*EXERCISE GOAL*
Output range, inclusive: from the line containing "def Obligations.StepRunsDecodedInstruction : Prop" to the line containing "def Obligations.StoppedOrLockedDoesNothing : Prop". Restate those lines from the data below word for word and only those.

*SOURCE DATA*
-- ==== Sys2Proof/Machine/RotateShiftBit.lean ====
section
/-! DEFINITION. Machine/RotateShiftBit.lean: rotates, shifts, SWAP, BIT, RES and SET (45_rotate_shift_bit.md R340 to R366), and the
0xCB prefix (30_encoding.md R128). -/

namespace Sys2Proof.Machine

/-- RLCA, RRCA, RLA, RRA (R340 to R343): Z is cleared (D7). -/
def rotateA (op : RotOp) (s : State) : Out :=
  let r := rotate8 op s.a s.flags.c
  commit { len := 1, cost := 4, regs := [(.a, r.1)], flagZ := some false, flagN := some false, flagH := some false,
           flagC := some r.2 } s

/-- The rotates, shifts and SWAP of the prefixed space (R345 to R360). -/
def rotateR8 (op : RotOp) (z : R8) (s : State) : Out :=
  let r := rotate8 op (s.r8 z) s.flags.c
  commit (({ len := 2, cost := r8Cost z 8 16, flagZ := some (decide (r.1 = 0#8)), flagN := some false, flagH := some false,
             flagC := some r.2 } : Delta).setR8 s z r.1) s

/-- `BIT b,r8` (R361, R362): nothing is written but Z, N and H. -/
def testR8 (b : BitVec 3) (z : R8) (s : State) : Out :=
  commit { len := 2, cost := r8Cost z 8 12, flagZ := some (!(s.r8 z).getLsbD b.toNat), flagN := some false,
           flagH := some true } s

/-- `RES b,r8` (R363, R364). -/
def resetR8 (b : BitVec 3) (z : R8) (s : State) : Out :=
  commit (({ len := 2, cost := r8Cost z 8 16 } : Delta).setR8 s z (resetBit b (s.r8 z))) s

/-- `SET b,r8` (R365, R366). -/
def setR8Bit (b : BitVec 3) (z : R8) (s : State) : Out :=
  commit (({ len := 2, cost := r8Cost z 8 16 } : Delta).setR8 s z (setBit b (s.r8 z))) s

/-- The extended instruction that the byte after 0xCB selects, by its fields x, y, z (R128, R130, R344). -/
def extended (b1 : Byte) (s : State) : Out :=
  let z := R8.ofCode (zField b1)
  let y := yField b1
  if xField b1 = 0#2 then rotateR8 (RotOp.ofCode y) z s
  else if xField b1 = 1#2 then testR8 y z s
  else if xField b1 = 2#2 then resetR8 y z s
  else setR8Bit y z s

* * *

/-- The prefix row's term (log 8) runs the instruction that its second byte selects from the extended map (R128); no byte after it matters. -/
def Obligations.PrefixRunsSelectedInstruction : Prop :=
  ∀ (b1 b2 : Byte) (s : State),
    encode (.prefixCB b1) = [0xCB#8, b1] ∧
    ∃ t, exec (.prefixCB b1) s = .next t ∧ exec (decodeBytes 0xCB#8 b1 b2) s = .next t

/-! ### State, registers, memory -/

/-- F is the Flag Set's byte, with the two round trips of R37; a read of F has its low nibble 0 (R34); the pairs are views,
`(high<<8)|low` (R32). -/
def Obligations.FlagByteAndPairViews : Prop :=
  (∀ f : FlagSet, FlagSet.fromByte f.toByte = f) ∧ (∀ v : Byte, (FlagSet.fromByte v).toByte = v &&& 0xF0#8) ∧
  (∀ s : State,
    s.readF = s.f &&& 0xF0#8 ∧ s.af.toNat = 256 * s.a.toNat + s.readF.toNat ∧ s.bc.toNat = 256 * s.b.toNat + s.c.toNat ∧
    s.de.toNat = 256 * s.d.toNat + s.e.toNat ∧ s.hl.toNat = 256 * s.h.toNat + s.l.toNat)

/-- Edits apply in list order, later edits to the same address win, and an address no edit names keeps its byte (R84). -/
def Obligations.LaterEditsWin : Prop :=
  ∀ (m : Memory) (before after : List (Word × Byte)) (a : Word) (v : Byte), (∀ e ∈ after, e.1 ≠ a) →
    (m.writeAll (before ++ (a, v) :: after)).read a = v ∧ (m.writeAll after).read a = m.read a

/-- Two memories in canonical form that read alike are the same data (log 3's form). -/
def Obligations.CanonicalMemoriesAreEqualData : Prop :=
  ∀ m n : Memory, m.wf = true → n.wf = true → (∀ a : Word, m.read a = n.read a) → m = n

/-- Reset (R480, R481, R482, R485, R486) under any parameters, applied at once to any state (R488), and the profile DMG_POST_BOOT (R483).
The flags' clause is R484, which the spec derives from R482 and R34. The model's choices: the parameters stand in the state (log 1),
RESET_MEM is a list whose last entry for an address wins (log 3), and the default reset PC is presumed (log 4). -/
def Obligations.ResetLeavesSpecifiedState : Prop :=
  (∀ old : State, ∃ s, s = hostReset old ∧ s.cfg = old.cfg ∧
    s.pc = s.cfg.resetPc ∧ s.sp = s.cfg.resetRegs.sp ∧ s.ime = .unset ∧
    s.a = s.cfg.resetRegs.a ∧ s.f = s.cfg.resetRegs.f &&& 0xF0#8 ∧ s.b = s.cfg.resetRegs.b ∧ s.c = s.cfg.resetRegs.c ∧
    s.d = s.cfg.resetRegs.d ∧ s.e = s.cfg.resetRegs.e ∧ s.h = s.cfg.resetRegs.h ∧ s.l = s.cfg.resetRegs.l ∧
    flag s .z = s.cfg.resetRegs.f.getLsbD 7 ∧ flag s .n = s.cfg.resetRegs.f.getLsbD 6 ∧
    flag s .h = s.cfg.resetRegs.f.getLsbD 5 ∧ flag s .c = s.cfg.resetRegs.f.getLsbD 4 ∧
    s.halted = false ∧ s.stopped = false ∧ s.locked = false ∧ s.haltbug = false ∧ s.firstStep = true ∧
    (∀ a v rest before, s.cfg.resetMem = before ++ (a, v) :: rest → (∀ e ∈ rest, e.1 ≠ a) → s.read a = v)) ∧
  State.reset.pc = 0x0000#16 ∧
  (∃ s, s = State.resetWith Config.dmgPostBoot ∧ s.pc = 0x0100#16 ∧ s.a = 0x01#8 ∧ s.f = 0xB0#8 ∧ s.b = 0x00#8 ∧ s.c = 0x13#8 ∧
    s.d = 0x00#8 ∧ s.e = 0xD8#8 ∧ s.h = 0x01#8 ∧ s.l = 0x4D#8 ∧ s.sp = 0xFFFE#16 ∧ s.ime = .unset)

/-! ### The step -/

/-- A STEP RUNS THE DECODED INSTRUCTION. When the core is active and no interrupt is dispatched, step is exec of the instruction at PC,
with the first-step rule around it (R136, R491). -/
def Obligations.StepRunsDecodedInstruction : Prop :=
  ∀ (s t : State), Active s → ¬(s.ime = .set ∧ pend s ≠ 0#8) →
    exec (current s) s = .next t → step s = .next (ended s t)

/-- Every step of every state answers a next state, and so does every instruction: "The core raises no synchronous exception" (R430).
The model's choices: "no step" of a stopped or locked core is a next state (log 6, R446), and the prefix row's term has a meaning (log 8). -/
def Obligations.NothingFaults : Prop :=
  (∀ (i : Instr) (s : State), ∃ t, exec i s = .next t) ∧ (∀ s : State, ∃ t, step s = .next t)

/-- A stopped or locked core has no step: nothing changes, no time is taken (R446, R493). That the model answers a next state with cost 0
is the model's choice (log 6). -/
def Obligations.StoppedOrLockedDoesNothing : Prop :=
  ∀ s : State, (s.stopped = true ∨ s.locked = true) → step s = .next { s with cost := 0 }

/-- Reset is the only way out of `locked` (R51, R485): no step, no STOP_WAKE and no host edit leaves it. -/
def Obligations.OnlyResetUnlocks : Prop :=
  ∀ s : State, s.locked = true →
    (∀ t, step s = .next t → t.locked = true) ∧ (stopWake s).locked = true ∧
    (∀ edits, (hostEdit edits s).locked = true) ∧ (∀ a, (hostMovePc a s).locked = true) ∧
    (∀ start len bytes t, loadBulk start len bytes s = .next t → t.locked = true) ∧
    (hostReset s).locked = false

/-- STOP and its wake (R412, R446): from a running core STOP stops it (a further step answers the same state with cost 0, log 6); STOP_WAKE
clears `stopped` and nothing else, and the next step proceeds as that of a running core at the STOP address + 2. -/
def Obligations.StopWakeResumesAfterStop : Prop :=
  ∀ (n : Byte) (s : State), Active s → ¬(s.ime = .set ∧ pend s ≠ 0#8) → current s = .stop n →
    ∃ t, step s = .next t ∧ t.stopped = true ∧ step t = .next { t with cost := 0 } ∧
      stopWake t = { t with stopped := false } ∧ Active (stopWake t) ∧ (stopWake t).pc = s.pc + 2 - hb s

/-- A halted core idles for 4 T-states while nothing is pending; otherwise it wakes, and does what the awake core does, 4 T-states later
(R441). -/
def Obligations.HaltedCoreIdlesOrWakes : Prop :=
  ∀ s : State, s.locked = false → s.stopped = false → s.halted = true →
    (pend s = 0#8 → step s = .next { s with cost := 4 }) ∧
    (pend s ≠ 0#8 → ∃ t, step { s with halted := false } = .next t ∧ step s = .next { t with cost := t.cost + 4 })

--

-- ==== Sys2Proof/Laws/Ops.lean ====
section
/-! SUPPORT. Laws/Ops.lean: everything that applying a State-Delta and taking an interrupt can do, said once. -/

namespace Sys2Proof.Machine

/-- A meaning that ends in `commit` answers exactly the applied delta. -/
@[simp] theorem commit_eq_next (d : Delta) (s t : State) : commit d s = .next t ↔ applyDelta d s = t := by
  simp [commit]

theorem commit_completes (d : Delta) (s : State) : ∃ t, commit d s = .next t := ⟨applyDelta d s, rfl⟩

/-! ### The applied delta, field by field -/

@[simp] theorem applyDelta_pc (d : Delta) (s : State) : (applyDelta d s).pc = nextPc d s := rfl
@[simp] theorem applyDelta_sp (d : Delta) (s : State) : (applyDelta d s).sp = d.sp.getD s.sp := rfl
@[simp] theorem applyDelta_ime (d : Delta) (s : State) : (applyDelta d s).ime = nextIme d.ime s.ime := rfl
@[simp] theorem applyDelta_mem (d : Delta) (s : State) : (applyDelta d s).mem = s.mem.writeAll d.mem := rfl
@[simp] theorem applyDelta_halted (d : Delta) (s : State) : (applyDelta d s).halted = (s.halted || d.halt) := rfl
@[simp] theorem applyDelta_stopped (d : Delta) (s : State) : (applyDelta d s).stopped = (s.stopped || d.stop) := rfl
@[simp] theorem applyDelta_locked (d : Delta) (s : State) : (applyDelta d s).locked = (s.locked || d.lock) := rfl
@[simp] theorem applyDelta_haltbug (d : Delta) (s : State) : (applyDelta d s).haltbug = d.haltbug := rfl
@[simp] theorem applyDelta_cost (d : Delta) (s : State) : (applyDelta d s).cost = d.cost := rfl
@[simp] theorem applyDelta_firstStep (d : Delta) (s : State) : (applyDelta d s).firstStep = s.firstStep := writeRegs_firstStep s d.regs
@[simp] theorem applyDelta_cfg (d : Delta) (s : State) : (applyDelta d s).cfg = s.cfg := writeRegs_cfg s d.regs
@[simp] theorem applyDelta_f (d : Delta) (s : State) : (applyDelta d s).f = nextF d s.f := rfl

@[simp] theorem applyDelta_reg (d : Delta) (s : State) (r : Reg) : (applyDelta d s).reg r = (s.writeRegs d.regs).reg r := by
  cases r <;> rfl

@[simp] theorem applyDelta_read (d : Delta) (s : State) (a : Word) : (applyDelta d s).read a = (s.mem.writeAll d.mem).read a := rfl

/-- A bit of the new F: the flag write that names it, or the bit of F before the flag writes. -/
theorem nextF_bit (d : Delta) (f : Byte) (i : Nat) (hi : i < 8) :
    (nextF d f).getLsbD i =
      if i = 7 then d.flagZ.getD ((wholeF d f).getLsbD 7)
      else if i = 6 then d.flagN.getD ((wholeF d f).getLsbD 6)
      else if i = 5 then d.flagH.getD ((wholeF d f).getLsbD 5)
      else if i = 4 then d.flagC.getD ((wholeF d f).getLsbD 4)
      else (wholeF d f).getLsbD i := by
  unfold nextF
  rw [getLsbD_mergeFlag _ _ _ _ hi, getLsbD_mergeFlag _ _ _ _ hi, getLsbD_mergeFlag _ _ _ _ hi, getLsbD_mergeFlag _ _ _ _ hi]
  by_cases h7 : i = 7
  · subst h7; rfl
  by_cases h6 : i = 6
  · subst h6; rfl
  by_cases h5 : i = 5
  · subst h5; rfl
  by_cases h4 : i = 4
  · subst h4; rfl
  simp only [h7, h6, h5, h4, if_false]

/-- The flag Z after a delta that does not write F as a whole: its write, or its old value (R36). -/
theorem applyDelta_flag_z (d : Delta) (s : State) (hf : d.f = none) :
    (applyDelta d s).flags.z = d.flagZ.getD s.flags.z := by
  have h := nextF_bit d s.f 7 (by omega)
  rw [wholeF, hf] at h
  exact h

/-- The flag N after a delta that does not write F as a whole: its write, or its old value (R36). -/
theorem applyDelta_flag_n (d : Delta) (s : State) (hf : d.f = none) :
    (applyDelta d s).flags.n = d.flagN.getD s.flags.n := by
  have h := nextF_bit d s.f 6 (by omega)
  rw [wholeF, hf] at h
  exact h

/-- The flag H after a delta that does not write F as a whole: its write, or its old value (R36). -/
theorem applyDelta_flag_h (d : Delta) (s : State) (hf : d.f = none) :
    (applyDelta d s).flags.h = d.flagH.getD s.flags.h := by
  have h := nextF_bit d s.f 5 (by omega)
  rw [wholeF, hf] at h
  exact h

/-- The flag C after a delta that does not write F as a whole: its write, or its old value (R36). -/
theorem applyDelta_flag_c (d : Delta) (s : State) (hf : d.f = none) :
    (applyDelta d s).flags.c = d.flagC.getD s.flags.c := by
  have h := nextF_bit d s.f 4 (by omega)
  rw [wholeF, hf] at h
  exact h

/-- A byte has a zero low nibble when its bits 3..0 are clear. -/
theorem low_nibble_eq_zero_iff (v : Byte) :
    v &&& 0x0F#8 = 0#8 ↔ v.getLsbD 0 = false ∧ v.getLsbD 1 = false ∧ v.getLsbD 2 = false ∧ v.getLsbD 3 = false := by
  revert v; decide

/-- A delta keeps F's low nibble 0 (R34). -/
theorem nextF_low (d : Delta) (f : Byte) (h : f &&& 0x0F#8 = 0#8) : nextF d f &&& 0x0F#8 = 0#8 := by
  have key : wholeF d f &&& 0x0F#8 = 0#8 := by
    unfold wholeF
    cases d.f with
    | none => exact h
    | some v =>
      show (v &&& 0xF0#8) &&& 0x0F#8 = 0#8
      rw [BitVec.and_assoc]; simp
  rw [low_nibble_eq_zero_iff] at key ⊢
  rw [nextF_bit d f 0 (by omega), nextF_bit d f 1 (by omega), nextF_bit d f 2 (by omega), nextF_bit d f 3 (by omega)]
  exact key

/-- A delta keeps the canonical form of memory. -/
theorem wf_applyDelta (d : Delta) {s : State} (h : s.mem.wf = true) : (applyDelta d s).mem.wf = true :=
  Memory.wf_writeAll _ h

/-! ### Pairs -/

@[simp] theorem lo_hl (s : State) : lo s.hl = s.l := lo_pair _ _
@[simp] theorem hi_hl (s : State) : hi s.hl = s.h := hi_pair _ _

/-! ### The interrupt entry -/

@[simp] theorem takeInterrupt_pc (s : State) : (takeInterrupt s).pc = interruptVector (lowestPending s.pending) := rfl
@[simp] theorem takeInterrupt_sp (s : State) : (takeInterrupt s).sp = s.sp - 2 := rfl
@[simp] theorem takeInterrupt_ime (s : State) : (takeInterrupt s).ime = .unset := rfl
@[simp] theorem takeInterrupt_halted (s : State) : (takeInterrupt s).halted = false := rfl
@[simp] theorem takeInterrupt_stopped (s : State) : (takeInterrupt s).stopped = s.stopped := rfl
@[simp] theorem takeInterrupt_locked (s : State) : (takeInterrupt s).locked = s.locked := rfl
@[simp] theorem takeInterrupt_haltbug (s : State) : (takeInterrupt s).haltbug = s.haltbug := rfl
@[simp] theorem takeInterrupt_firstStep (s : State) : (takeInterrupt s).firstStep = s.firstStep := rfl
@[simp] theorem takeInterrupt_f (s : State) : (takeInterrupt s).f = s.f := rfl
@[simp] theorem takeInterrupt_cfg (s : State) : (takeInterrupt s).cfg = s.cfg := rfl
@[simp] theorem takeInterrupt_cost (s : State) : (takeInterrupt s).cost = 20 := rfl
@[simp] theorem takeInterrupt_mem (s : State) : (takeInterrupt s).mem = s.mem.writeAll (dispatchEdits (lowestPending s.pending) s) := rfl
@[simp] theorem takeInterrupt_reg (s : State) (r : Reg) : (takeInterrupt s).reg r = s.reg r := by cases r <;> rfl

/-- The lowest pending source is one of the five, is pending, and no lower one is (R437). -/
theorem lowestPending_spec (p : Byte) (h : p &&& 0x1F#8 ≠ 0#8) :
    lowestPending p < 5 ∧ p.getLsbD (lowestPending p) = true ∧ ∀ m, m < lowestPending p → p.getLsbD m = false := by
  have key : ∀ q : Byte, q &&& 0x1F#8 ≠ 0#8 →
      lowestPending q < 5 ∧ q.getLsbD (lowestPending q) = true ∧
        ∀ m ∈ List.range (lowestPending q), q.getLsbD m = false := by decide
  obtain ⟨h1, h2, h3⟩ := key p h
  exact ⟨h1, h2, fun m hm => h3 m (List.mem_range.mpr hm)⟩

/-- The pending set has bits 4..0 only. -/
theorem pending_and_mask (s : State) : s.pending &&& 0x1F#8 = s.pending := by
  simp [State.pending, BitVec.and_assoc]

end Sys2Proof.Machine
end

*OUTPUT BELOW*
def Obligations.StepRunsDecodedInstruction : Prop :=
  ∀ (s t : State), Active s → ¬(s.ime = .set ∧ pend s ≠ 0#8) →
    exec (current s) s = .next t → step s = .next (ended s t)

/-- Every step of every state answers a next state, and so does every instruction: "The core raises no synchronous exception" (R430).
The model's choices: "no step" of a stopped or locked core is a next state (log 6, R446), and the prefix row's term has a meaning (log 8). -/
def Obligations.NothingFaults : Prop :=
  (∀ (i : Instr) (s : State), ∃ t, exec i s = .next t) ∧ (∀ s : State, ∃ t, step s = .next t)

/-- A stopped or locked core has no step: nothing changes, no time is taken (R446, R493). That the model answers a next state with cost 0
is the model's choice (log 6). -/
def Obligations.StoppedOrLockedDoesNothing : Prop :=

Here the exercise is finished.